Литмир - Электронная Библиотека

— Не чертыхайся. Послезавтра получишь, от меня тебе не отвертеться все равно.

— Правда?

— Как то, что через час наступит девятнадцатое августа тысяча девятьсот девяносто первого года от рождества Христова, — пошутил абонент. — Хочешь, подъеду завтра за тобой?

— Хочу.

— Договорились!

…Ушастый ведун напророчил беду: до вечернего выпуска новостей Окалина не дожила, ведущую с треском выгнали перед дневным. О том, что случилось в стране, Талалаев, конечно, узнал раньше других. То ли был предупрежден, то ли сработало чутье, но с раннего утра весь редакционный состав был в полной боевой готовности. И, когда стало известно о путче, машина заработала вовсю: что бы ни случилось, дело журналистов информировать народ, а не лезть своим сопливым носом, куда не следует. Никто и не лез, все дружно повздыхали, опустили глаза, наступили на совесть и принялись за варку очередной лапши. Все стадо, кроме одной паршивой овцы, которая возомнила себя чабаном.
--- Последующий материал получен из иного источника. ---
-- ==== Sys2Proof/Tests/Slice0.lean ====
section
/-! SUPPORT. The author's own tests. Every expected value is a row of spec/95_test_vectors.md (its id in the docstring) or
a word written out from the `encoding` pattern of spec/opcode_table.json. After them, for every statement of
Obligations.lean with hypotheses, a witness that meets them, clause by clause. -/

namespace Sys2Proof.Tests

open Sys2Proof Sys2Proof.Machine Sys2Proof.Claims

/-! ## Fixtures of 95_test_vectors.md part 0 -/

/-- Cartridge T0 with an instruction at `pc`. -/
def t0 (pc : Word) (bytes : List Byte) : State := placeBytes { State.reset with pc := pc } pc bytes

/-- Cartridge T0S: nothing answers from 0x4000 to 0x7FFF. -/
def t0s (pc : Word) (bytes : List Byte) : State :=
  placeBytes { State.reset with pc := pc, cart := .type0 ⟨0x4000, []⟩ } pc bytes

/-- The image of cartridge T1: four banks, the first byte of each names it. -/
def t1Image : Image :=
  ⟨0x10000, [(0, 0xB0#8), (0x147, 0x01#8), (0x148, 0x01#8), (0x4000, 0xB1#8), (0x8000, 0xB2#8), (0xC000, 0xB3#8)]⟩

/-- Cartridge T1 with a bank selected. -/
def t1 (sel : Nat) (pc : Word) (bytes : List Byte) : State :=
  placeBytes { State.reset with pc := pc, cart := .type1 t1Image sel } pc bytes

/-- What the state after a step shows; false where the step fails. -/
def seen (s : State) (p : State → Bool) : Bool :=
  match step s with
  | .next t => p t
  | _ => false

/-- What a byte load gives. -/
def loads (s : State) (a : Word) (v : Byte) : Bool :=
  match busLoad s a with
  | .ok w => w == v
  | .error _ => false

/-- What the state after a byte store shows. -/
def stored (s : State) (a : Word) (v : Byte) (p : State → Bool) : Bool :=
  match busStore s a v with
  | .ok t => p t
  | .error _ => false

/-- What the state after a 16-bit store shows. -/
def stored16 (s : State) (a v : Word) (p : State → Bool) : Bool :=
  match store16 s a v with
  | .ok t => p t
  | .error _ => false

/-- The bank a state has selected. -/
def bankOf (s : State) : Nat :=
  match s.cart with
  | .type0 _ => 0
  | .type1 _ sel => sel

/-- The error of an access. -/
def errorOf {α : Type} (x : Except Fault α) : Option Fault :=
  match x with
  | .ok _ => none
  | .error e => some e

/-- The error of construction from an image of zeros with a type code and a size code. -/
def built (len : Nat) (code size : Byte) : Option Fault :=
  match construct BuildParams.default ⟨len, cellsPut 0#8 (cellsPut 0#8 [] 0x148 size) 0x147 code⟩ with
  | .fault e => some e
  | _ => none

/-- Every list of bytes decodes to its instruction, with nothing left. -/
def decodesTo (l : List (List Byte × Instr)) : Bool :=
  l.all fun p => match decodeRow p.1 with
    | .ok (i, rest) => i == p.2 && rest == []
    | .error _ => false

/-! ## WellFormed -/

theorem test_prefix_is_ill_formed : ¬Instr.WellFormed .prefixCB := by decide

theorem test_whole_instruction_is_well_formed : Instr.WellFormed (.rlcT .hlInd) ∧ Instr.WellFormed .undefD3 := by decide

/-! ## Decoding: every constructor, from its encoding pattern -/

theorem test_decode_x0 : decodesTo [
    ([0b00000000#8], .nop), ([0b00001000#8, 0b00110100#8, 0b00010010#8], .ldA16SP 0x1234#16),
    ([0b00010000#8, 0b11111110#8], .stop 0xFE#8), ([0b00011000#8, 0b10000000#8], .jrE8 0x80#8),
    ([0b00101000#8, 0b00000001#8], .jrCcE8 .Z 0x01#8),
    ([0b00010001#8, 0b00110100#8, 0b00010010#8], .ldRrD16 .DE 0x1234#16), ([0b00101001#8], .addHLRr .HL),
    ([0b00000010#8], .ldBCA), ([0b00010010#8], .ldDEA), ([0b00100010#8], .ldHLIncA), ([0b00110010#8], .ldHLDecA),
    ([0b00001010#8], .ldABC), ([0b00011010#8], .ldADE), ([0b00101010#8], .ldAHLInc), ([0b00111010#8], .ldAHLDec),
    ([0b00110011#8], .incRr .SP), ([0b00001011#8], .decRr .BC), ([0b00001100#8], .incR .C),
    ([0b00110100#8], .incHL), ([0b00100101#8], .decR .H), ([0b00110101#8], .decHL),
    ([0b00000110#8, 0b00111100#8], .ldRD8 .B 0x3C#8), ([0b00110110#8, 0b01011010#8], .ldHLD8 0x5A#8),
    ([0b00000111#8], .rlca), ([0b00001111#8], .rrca), ([0b00010111#8], .rla), ([0b00011111#8], .rra),
    ([0b00100111#8], .daa), ([0b00101111#8], .cpl), ([0b00110111#8], .scf), ([0b00111111#8], .ccf)] = true := by decide

theorem test_decode_loads : decodesTo [
    ([0b01011111#8], .ldRR .E .A), ([0b01010110#8], .ldRHL .D), ([0b01110101#8], .ldHLR .L),
    ([0b01110110#8], .halt)] = true := by decide

theorem test_decode_alu : decodesTo [
    ([0b10000001#8], .addAR .C), ([0b10000110#8], .addAHL), ([0b10001100#8], .adcAR .H), ([0b10001110#8], .adcAHL),
    ([0b10010000#8], .subR .B), ([0b10010110#8], .subHL), ([0b10011011#8], .sbcAR .E), ([0b10011110#8], .sbcAHL),
    ([0b10100111#8], .andR .A), ([0b10100110#8], .andHL), ([0b10101010#8], .xorR .D), ([0b10101110#8], .xorHL),
    ([0b10110101#8], .orR .L), ([0b10110110#8], .orHL), ([0b10111001#8], .cpR .C), ([0b10111110#8], .cpHL)] = true := by decide

theorem test_decode_x3 : decodesTo [
    ([0b11000110#8, 0b11111110#8], .addAD8 0xFE#8), ([0b11001110#8, 0b10000000#8], .adcAD8 0x80#8),
    ([0b11010110#8, 0b00000001#8], .subD8 0x01#8), ([0b11011110#8, 0b11000011#8], .sbcAD8 0xC3#8),
    ([0b11100110#8, 0b00111100#8], .andD8 0x3C#8), ([0b11101110#8, 0b01011010#8], .xorD8 0x5A#8),
    ([0b11110110#8, 0b11111110#8], .orD8 0xFE#8), ([0b11111110#8, 0b10000000#8], .cpD8 0x80#8),
    ([0b11010000#8], .retCc .NC), ([0b11100000#8, 0b00000001#8], .ldhA8A 0x01#8),
    ([0b11110000#8, 0b11000011#8], .ldhAA8 0xC3#8), ([0b11101000#8, 0b00111100#8], .addSPE8 0x3C#8),
    ([0b11111000#8, 0b01011010#8], .ldHLSPE8 0x5A#8), ([0b11010001#8], .popRr .DE), ([0b11001001#8], .ret),
    ([0b11011001#8], .reti), ([0b11101001#8], .jpHL), ([0b11111001#8], .ldSPHL),
    ([0b11011010#8, 0b11011110#8, 0b11000000#8], .jpCcA16 .C 0xC0DE#16), ([0b11100010#8], .ldCA),
    ([0b11110010#8], .ldAC), ([0b11101010#8, 0b00110100#8, 0b00010010#8], .ldA16A 0x1234#16),
    ([0b11111010#8, 0b11011110#8, 0b11000000#8], .ldAA16 0xC0DE#16),
    ([0b11000011#8, 0b00110100#8, 0b00010010#8], .jpA16 0x1234#16), ([0b11110011#8], .di), ([0b11111011#8], .ei),
    ([0b11000100#8, 0b11011110#8, 0b11000000#8], .callCcA16 .NZ 0xC0DE#16), ([0b11100101#8], .pushRr .HL),
    ([0b11001101#8, 0b00110100#8, 0b00010010#8], .callA16 0x1234#16), ([0b11001111#8], .rstN 1)] = true := by decide

theorem test_decode_undefined : decodesTo [
    ([0b11010011#8], .undefD3), ([0b11011011#8], .undefDB), ([0b11011101#8], .undefDD), ([0b11100011#8], .undefE3),
    ([0b11100100#8], .undefE4), ([0b11101011#8], .undefEB), ([0b11101100#8], .undefEC), ([0b11101101#8], .undefED),
    ([0b11110100#8], .undefF4), ([0b11111100#8], .undefFC), ([0b11111101#8], .undefFD)] = true := by decide

theorem test_decode_extended : decodesTo [
    ([0b11001011#8, 0b00000001#8], .rlcT (.reg .C)), ([0b11001011#8, 0b00001100#8], .rrcT (.reg .H)),
    ([0b11001011#8, 0b00010111#8], .rlT (.reg .A)), ([0b11001011#8, 0b00011010#8], .rrT (.reg .D)),
    ([0b11001011#8, 0b00100101#8], .slaT (.reg .L)), ([0b11001011#8, 0b00101000#8], .sraT (.reg .B)),
    ([0b11001011#8, 0b00110011#8], .swapT (.reg .E)), ([0b11001011#8, 0b00111110#8], .srlT .hlInd),
    ([0b11001011#8, 0b01100001#8], .bitBT 4 (.reg .C)), ([0b11001011#8, 0b10111100#8], .resBT 7 (.reg .H)),
    ([0b11001011#8, 0b11010111#8], .setBT 2 (.reg .A))] = true := by decide

/-- The prefix byte alone is the prefix row; before another byte it is half of an instruction. -/
theorem test_decode_prefix : primaryRow 0b11001011#8 0#8 0#8 = .prefixCB ∧
    decodesTo [([0b11001011#8, 0b11001011#8], .setBT 1 (.reg .E))] = true := by decide

theorem test_decode_table_words : decodeTableWord 8 0x41 = some (.ldRR .B .C) ∧
    decodeTableWord 16 0x2ECB = some (.sraT .hlInd) ∧ decodeTableWord 24 0x1234CD = some (.callA16 0x1234#16) ∧
    decodeTableWord 8 0xCD = some (.callA16 0x0000#16) := by decide

theorem test_fetch_of_a_placed_word : step (State.reset.withFetchWord 16 0x013E) =
    .next { State.reset.withFetchWord 16 0x013E with a := 0x01#8, pc := 0x0102#16 } := rfl

/-! ## One step of every instruction -/

/-- Row MSC-1. -/
theorem test_nop : seen { t0 0x0100#16 [0x00#8] with f := ⟨true, true, true, true⟩ } fun t =>
    t.f == ⟨true, true, true, true⟩ && t.pc == 0x0101#16 := by decide

/-- Row LD16-6. -/
theorem test_ldA16SP : seen { t0 0x0150#16 [0x08#8, 0x00#8, 0xC1#8] with sp := 0xDFF0#16 } fun t =>
    memGet t.mem 0xC101 == 0xDF#8 && memGet t.mem 0xC100 == 0xF0#8 && t.pc == 0x0153#16 := by decide

/-- Row FLT-15. -/
theorem test_stop : seen { t0 0x0200#16 [0x10#8, 0x00#8] with
      par := { Params.default with haltStop := .stuck } } fun t =>
    t.pc == 0x0200#16 := by decide

/-- Row S5.3. -/
theorem test_jrE8 : seen (t0 0xFFFF#16 [0x18#8, 0xFD#8]) fun t =>
    t.pc == 0xFFFE#16 := by decide

/-- Row JMP-6. -/
theorem test_jrCcE8 : seen (t0 0x0153#16 [0x20#8, 0xFB#8]) fun t =>
    t.pc == 0x0150#16 := by decide

/-- Row LD16-1. -/
theorem test_ldRrD16 : seen (t0 0x0150#16 [0x01#8, 0x34#8, 0x12#8]) fun t =>
    t.b == 0x12#8 && t.c == 0x34#8 && t.pc == 0x0153#16 := by decide

/-- Row A16-9. -/
theorem test_addHLRr : seen { t0 0x0150#16 [0x19#8] with
      h := 0xFF#8, l := 0xFF#8, d := 0x00#8, e := 0x01#8 } fun t =>
    t.h == 0x00#8 && t.l == 0x00#8 && t.f == ⟨false, false, true, true⟩ && t.pc == 0x0151#16 := by decide

/-- Row LD8-27. -/
theorem test_ldBCA : seen { t0 0x0150#16 [0x02#8] with b := 0xC1#8, c := 0x00#8, a := 0x77#8 } fun t =>
    memGet t.mem 0xC100 == 0x77#8 && t.pc == 0x0151#16 := by decide

/-- Row LD8-28. -/
theorem test_ldDEA : seen { t0 0x0150#16 [0x12#8] with d := 0xC1#8, e := 0x01#8, a := 0x78#8 } fun t =>
    memGet t.mem 0xC101 == 0x78#8 && t.pc == 0x0151#16 := by decide

/-- Row LD8-20. -/
theorem test_ldHLIncA : seen { t0 0x0150#16 [0x22#8] with h := 0xFF#8, l := 0xFF#8, a := 0x11#8 } fun t =>
    memGet t.mem 0xFFFF == 0x11#8 && t.h == 0x00#8 && t.l == 0x00#8 && t.pc == 0x0151#16 := by decide

/-- Row LD8-21. -/
theorem test_ldHLDecA : seen { t0 0x0150#16 [0x32#8] with h := 0xC0#8, l := 0x10#8, a := 0x22#8 } fun t =>
    memGet t.mem 0xC010 == 0x22#8 && t.l == 0x0F#8 && t.pc == 0x0151#16 := by decide

/-- Row LD8-30. -/
theorem test_ldADE : seen { t0 0x0150#16 [0x1A#8] with d := 0xC0#8, e := 0x00#8, mem := [(0xC000, 0x01#8)] } fun t =>
    t.a == 0x01#8 && t.pc == 0x0151#16 := by decide

/-- Row LD8-24. -/
theorem test_ldAHLInc : seen { t0 0x0150#16 [0x2A#8] with
      h := 0xFF#8, l := 0xFF#8, mem := [(0xFFFF, 0x77#8)] } fun t =>
    t.a == 0x77#8 && t.h == 0x00#8 && t.l == 0x00#8 && t.pc == 0x0151#16 := by decide

/-- Row LD8-25. -/
theorem test_ldAHLDec : seen { t0 0x0150#16 [0x3A#8] with
      h := 0xC0#8, l := 0x05#8, mem := [(0xC005, 0x5A#8)] } fun t =>
    t.a == 0x5A#8 && t.l == 0x04#8 && t.pc == 0x0151#16 := by decide

/-- Row A16-2. -/
theorem test_incRr : seen { t0 0x0150#16 [0x03#8] with b := 0x00#8, c := 0xFF#8 } fun t =>
    t.b == 0x01#8 && t.c == 0x00#8 && t.f == ⟨false, false, false, false⟩ && t.pc == 0x0151#16 := by decide

/-- Row A16-5. -/
theorem test_decRr : seen { t0 0x0150#16 [0x0B#8] with
      b := 0x01#8, c := 0x00#8, f := ⟨true, true, true, true⟩ } fun t =>
    t.b == 0x00#8 && t.c == 0xFF#8 && t.f == ⟨true, true, true, true⟩ && t.pc == 0x0151#16 := by decide

/-- Row S4.1. -/
theorem test_incR : seen { t0 0x0150#16 [0x04#8] with b := 0x0F#8 } fun t =>
    t.b == 0x10#8 && t.f == ⟨false, false, true, false⟩ && t.pc == 0x0151#16 := by decide

/-- Row S4.4. -/
theorem test_incHL : seen { t0 0x0150#16 [0x34#8] with
      h := 0xC0#8, l := 0x00#8, f := ⟨false, false, false, true⟩, mem := [(0xC000, 0xFF#8)] } fun t =>
    memGet t.mem 0xC000 == 0x00#8 && t.f == ⟨true, false, true, true⟩ && t.pc == 0x0151#16 := by decide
— Ты выйдешь с этим текстом в эфир.

— Нет.

— Да, — главный редактор был серьезнее некуда, — ты — журналист, не политик. Скажут: читай «Отче наш» — прочтешь, а заставят пропеть гимн атеизму — пропоешь.

— Если не верю, ни молиться, ни петь не стану, — упрямилась «овца». — Неужели вы не понимаете, Лев Осипович, что они всех нас держат за быдло, за бессловесный скот, за шестерок! Сегодня эти деятели устроили переворот, запрудили танками Москву, завтра начнут стрелять в людей, а мы так и будем молчать?

— Это Россия, милая моя, не Америка. У России свой путь, и не нам с тобой ложиться поперек.

— Это не путь — кривая дорожка. А я — человек, не кирпич. И не надо меня укладывать ни вдоль, ни поперек. Я хочу идти, а не валяться под чьими-то ногами.

— Ты выйдешь в эфир?

— Нет.

Лев Осипович не сводил глаз с побледневшего лица: хорошая девочка, жалко расставаться.

— Подумай, как следует, тебе есть, что терять.

— Из всех потерь меня пугает только одна: собственного достоинства.

— Ну, что ж, — вздохнул главред, — ты сделала свой выбор.

Глава 17

— Сволочи они все, — подытожила Марья Ивановна, — паразиты! Никому не верю: ни Горбачеву, ни Ельцину. Грызутся за эту власть, как собаки за кость, а до простого народа и дела нет.

— Ты язык-то попридержала бы, Ивановна, — посоветовала Варвара, — неровен час — укоротят.

— Кто, коммунисты? Так их уже скинули! У нас же теперь демократия: что на уме, то и на языке.

— Это не демократия, это дурь несусветная.

— А мы со Степкой, вообще, ничего не знали! — радостно доложилась третья, ловко раскладывая газеты. — К бабке ездили, под Тверь, у нее забор повалился. Достала моего: приезжай да приезжай, почини. Ну, мы и мотанули на три дня. Грибков набрали, ягод, я варенья наварила. Бабка бусы подарила, сказала, какой-то настоящий камень. Чудачка, нашла, кому дарить! В почтовый ящик с этими бусами соваться? Была б у меня дочка, ей отдала, а парню на кой?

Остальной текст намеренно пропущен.